**Data supplied:**

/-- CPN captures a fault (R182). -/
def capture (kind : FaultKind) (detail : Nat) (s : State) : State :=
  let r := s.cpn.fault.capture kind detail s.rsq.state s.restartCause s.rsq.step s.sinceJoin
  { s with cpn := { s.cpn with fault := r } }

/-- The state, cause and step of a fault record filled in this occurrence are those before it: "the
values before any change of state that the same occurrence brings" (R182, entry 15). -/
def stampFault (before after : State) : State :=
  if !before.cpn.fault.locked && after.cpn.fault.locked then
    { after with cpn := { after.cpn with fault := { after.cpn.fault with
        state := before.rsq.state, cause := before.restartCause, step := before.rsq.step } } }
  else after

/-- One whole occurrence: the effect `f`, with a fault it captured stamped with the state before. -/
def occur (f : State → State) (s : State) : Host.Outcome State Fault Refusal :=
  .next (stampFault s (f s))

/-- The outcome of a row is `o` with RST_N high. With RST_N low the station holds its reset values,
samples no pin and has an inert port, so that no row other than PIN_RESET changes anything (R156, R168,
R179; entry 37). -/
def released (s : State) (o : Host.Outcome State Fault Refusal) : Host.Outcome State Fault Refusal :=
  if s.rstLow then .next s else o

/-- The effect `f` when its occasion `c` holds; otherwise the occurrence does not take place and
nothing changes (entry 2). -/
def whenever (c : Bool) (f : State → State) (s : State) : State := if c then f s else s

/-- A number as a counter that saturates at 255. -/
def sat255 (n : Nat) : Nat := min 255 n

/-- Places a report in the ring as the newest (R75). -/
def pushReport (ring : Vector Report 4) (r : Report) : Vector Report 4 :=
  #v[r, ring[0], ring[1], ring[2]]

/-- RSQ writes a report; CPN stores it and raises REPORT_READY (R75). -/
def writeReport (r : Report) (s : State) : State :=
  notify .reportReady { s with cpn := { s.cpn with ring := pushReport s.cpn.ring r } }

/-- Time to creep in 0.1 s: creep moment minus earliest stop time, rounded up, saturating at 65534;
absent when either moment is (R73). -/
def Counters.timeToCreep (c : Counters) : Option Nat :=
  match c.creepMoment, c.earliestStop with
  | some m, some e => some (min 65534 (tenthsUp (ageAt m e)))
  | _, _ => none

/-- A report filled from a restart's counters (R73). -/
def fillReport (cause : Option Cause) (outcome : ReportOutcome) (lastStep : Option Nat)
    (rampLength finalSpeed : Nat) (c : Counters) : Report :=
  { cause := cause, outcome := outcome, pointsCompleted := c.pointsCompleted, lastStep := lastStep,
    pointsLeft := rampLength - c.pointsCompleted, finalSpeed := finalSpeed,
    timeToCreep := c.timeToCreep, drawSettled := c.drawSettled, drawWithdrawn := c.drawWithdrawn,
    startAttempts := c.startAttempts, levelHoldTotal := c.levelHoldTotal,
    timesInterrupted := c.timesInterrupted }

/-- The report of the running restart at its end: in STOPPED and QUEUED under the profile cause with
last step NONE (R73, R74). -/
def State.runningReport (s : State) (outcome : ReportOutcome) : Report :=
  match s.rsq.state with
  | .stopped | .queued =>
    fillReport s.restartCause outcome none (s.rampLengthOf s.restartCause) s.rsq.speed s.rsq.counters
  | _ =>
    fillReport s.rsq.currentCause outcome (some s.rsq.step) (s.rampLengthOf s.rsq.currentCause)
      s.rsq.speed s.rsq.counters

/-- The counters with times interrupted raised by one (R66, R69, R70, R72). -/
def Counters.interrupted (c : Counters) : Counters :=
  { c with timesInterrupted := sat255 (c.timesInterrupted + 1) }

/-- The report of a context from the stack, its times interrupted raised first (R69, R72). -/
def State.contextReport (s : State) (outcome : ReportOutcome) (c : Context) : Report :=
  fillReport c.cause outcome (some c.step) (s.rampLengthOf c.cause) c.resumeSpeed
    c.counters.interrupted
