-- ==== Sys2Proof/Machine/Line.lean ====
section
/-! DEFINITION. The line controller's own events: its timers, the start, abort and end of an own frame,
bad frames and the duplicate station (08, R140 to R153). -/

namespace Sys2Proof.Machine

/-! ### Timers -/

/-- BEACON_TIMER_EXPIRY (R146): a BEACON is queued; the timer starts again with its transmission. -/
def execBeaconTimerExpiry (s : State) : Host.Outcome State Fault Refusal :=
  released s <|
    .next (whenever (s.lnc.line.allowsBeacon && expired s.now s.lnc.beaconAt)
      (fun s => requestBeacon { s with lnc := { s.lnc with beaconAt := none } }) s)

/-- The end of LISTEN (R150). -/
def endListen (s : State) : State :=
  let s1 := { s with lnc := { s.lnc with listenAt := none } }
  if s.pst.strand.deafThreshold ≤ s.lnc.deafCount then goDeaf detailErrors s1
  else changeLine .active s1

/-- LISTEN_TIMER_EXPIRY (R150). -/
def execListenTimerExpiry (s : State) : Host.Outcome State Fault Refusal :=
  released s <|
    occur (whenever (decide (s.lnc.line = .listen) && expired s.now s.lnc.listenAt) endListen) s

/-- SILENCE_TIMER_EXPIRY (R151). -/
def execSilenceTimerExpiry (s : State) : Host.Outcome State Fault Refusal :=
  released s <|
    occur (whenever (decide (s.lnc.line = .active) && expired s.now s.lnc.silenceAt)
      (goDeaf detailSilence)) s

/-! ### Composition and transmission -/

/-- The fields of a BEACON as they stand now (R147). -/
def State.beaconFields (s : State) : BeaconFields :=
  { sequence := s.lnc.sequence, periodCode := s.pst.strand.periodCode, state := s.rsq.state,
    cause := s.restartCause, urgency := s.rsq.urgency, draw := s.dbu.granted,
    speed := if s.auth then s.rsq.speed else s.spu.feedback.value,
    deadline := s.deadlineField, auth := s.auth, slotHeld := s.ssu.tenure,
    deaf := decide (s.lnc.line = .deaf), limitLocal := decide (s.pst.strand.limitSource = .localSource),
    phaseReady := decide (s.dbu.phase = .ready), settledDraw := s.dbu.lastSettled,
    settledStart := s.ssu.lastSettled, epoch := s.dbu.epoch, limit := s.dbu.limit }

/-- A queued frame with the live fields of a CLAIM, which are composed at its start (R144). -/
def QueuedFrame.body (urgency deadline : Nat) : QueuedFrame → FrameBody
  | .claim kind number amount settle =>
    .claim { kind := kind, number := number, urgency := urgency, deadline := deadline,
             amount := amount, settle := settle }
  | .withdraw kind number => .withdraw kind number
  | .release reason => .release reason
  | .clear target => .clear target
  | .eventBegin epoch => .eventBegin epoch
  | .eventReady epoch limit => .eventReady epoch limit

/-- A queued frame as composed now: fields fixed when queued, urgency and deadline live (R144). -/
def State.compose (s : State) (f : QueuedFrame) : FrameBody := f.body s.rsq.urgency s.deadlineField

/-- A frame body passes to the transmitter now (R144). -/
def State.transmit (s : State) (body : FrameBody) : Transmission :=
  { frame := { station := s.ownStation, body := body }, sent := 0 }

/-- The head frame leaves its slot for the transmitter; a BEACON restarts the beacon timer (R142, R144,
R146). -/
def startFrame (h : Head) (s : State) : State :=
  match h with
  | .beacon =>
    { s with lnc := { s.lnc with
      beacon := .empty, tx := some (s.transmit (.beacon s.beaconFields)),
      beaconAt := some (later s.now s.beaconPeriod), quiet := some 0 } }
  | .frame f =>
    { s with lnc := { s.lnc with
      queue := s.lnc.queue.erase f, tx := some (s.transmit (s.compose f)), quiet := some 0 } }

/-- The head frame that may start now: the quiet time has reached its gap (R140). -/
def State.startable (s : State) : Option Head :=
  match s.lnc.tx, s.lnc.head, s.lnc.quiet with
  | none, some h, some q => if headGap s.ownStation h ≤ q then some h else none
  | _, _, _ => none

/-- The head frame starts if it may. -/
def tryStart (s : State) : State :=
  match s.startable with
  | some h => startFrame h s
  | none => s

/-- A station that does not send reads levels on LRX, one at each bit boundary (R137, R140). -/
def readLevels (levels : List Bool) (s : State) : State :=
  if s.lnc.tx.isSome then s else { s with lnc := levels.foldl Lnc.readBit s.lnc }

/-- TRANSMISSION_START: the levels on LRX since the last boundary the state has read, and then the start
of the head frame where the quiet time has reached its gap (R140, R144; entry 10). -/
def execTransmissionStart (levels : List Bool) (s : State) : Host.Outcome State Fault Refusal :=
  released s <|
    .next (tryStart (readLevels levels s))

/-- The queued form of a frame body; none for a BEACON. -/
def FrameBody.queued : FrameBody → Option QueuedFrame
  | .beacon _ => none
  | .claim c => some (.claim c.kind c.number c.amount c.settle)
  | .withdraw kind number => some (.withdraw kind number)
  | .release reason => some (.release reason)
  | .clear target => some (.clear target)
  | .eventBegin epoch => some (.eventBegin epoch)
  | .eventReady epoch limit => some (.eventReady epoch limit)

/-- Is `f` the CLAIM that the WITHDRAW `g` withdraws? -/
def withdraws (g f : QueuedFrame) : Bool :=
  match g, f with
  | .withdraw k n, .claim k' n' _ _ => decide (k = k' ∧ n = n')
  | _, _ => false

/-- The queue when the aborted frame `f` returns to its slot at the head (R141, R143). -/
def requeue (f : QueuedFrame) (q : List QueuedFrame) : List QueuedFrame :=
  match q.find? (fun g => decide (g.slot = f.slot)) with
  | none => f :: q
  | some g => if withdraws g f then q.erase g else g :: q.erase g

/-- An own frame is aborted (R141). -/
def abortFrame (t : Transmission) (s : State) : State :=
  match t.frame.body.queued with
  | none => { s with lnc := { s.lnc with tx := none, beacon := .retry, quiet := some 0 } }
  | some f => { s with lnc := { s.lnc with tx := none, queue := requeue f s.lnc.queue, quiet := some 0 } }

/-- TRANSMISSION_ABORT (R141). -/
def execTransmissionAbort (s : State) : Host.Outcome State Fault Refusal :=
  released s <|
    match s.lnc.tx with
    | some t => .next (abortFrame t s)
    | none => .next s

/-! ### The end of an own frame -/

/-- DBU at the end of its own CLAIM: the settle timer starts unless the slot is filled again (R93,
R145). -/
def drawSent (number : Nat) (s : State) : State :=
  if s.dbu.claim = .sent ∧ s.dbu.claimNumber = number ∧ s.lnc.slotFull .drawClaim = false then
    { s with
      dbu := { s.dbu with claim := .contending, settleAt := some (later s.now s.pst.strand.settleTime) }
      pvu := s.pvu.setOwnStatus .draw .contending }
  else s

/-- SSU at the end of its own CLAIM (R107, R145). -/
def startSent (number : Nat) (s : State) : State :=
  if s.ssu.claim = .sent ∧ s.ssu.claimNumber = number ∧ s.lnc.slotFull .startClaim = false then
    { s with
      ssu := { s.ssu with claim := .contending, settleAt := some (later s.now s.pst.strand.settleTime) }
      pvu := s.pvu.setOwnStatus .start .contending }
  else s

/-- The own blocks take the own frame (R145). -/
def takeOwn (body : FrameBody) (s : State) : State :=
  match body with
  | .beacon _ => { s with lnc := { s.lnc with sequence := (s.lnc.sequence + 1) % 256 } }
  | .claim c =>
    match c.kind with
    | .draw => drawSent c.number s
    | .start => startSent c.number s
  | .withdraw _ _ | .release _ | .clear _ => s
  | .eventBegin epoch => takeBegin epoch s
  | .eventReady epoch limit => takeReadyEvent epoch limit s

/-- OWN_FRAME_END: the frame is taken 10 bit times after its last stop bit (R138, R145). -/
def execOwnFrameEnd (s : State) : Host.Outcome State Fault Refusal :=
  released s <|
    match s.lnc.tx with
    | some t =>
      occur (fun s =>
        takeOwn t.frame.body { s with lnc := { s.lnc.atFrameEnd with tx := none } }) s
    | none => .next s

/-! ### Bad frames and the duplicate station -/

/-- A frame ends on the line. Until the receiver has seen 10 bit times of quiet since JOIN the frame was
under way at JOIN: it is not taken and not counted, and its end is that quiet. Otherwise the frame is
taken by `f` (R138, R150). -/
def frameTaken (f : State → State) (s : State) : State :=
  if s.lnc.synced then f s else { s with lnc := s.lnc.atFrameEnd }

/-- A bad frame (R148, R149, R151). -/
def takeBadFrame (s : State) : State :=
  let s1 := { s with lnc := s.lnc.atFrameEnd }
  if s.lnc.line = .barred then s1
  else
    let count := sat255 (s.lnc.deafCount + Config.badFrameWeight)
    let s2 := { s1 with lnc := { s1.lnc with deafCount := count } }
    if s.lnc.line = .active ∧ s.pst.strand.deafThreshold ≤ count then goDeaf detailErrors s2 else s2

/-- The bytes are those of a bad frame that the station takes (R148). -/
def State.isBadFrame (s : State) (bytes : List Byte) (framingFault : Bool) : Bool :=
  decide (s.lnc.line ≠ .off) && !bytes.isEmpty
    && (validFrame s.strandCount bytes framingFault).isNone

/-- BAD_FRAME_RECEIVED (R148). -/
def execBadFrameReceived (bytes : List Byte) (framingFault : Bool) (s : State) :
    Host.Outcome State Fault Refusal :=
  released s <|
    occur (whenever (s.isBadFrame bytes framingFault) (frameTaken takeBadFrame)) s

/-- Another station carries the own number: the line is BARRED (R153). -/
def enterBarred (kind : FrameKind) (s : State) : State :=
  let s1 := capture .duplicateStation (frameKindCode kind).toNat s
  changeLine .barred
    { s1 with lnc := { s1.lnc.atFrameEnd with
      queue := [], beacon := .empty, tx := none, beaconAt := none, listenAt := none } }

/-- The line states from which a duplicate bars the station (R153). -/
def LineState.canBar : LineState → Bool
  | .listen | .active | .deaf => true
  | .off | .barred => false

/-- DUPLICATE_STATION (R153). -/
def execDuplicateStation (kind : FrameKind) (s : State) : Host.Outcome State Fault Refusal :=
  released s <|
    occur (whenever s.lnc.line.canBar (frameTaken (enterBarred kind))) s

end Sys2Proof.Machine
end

**Your objective:** Return, exactly, the lines from the first line of the records above to the line containing "R179; entry 37). -/", both included.

**Result of this task:**
/-- CPN captures a fault (R182). -/
def capture (kind : FaultKind) (detail : Nat) (s : State) : State :=
  let r := s.cpn.fault.capture kind detail s.rsq.state s.restartCause s.rsq.step s.sinceJoin
  { s with cpn := { s.cpn with fault := r } }

/-- The state, cause and step of a fault record filled in this occurrence are those before it: "the
values before any change of state that the same occurrence brings" (R182, entry 15). -/
def stampFault (before after : State) : State :=
  if !before.cpn.fault.locked && after.cpn.fault.locked then
    { after with cpn := { after.cpn with fault := { after.cpn.fault with
        state := before.rsq.state, cause := before.restartCause, step := before.rsq.step } } }
  else after

/-- One whole occurrence: the effect `f`, with a fault it captured stamped with the state before. -/
def occur (f : State → State) (s : State) : Host.Outcome State Fault Refusal :=
  .next (stampFault s (f s))

/-- The outcome of a row is `o` with RST_N high. With RST_N low the station holds its reset values,
samples no pin and has an inert port, so that no row other than PIN_RESET changes anything (R156, R168,
R179; entry 37). -/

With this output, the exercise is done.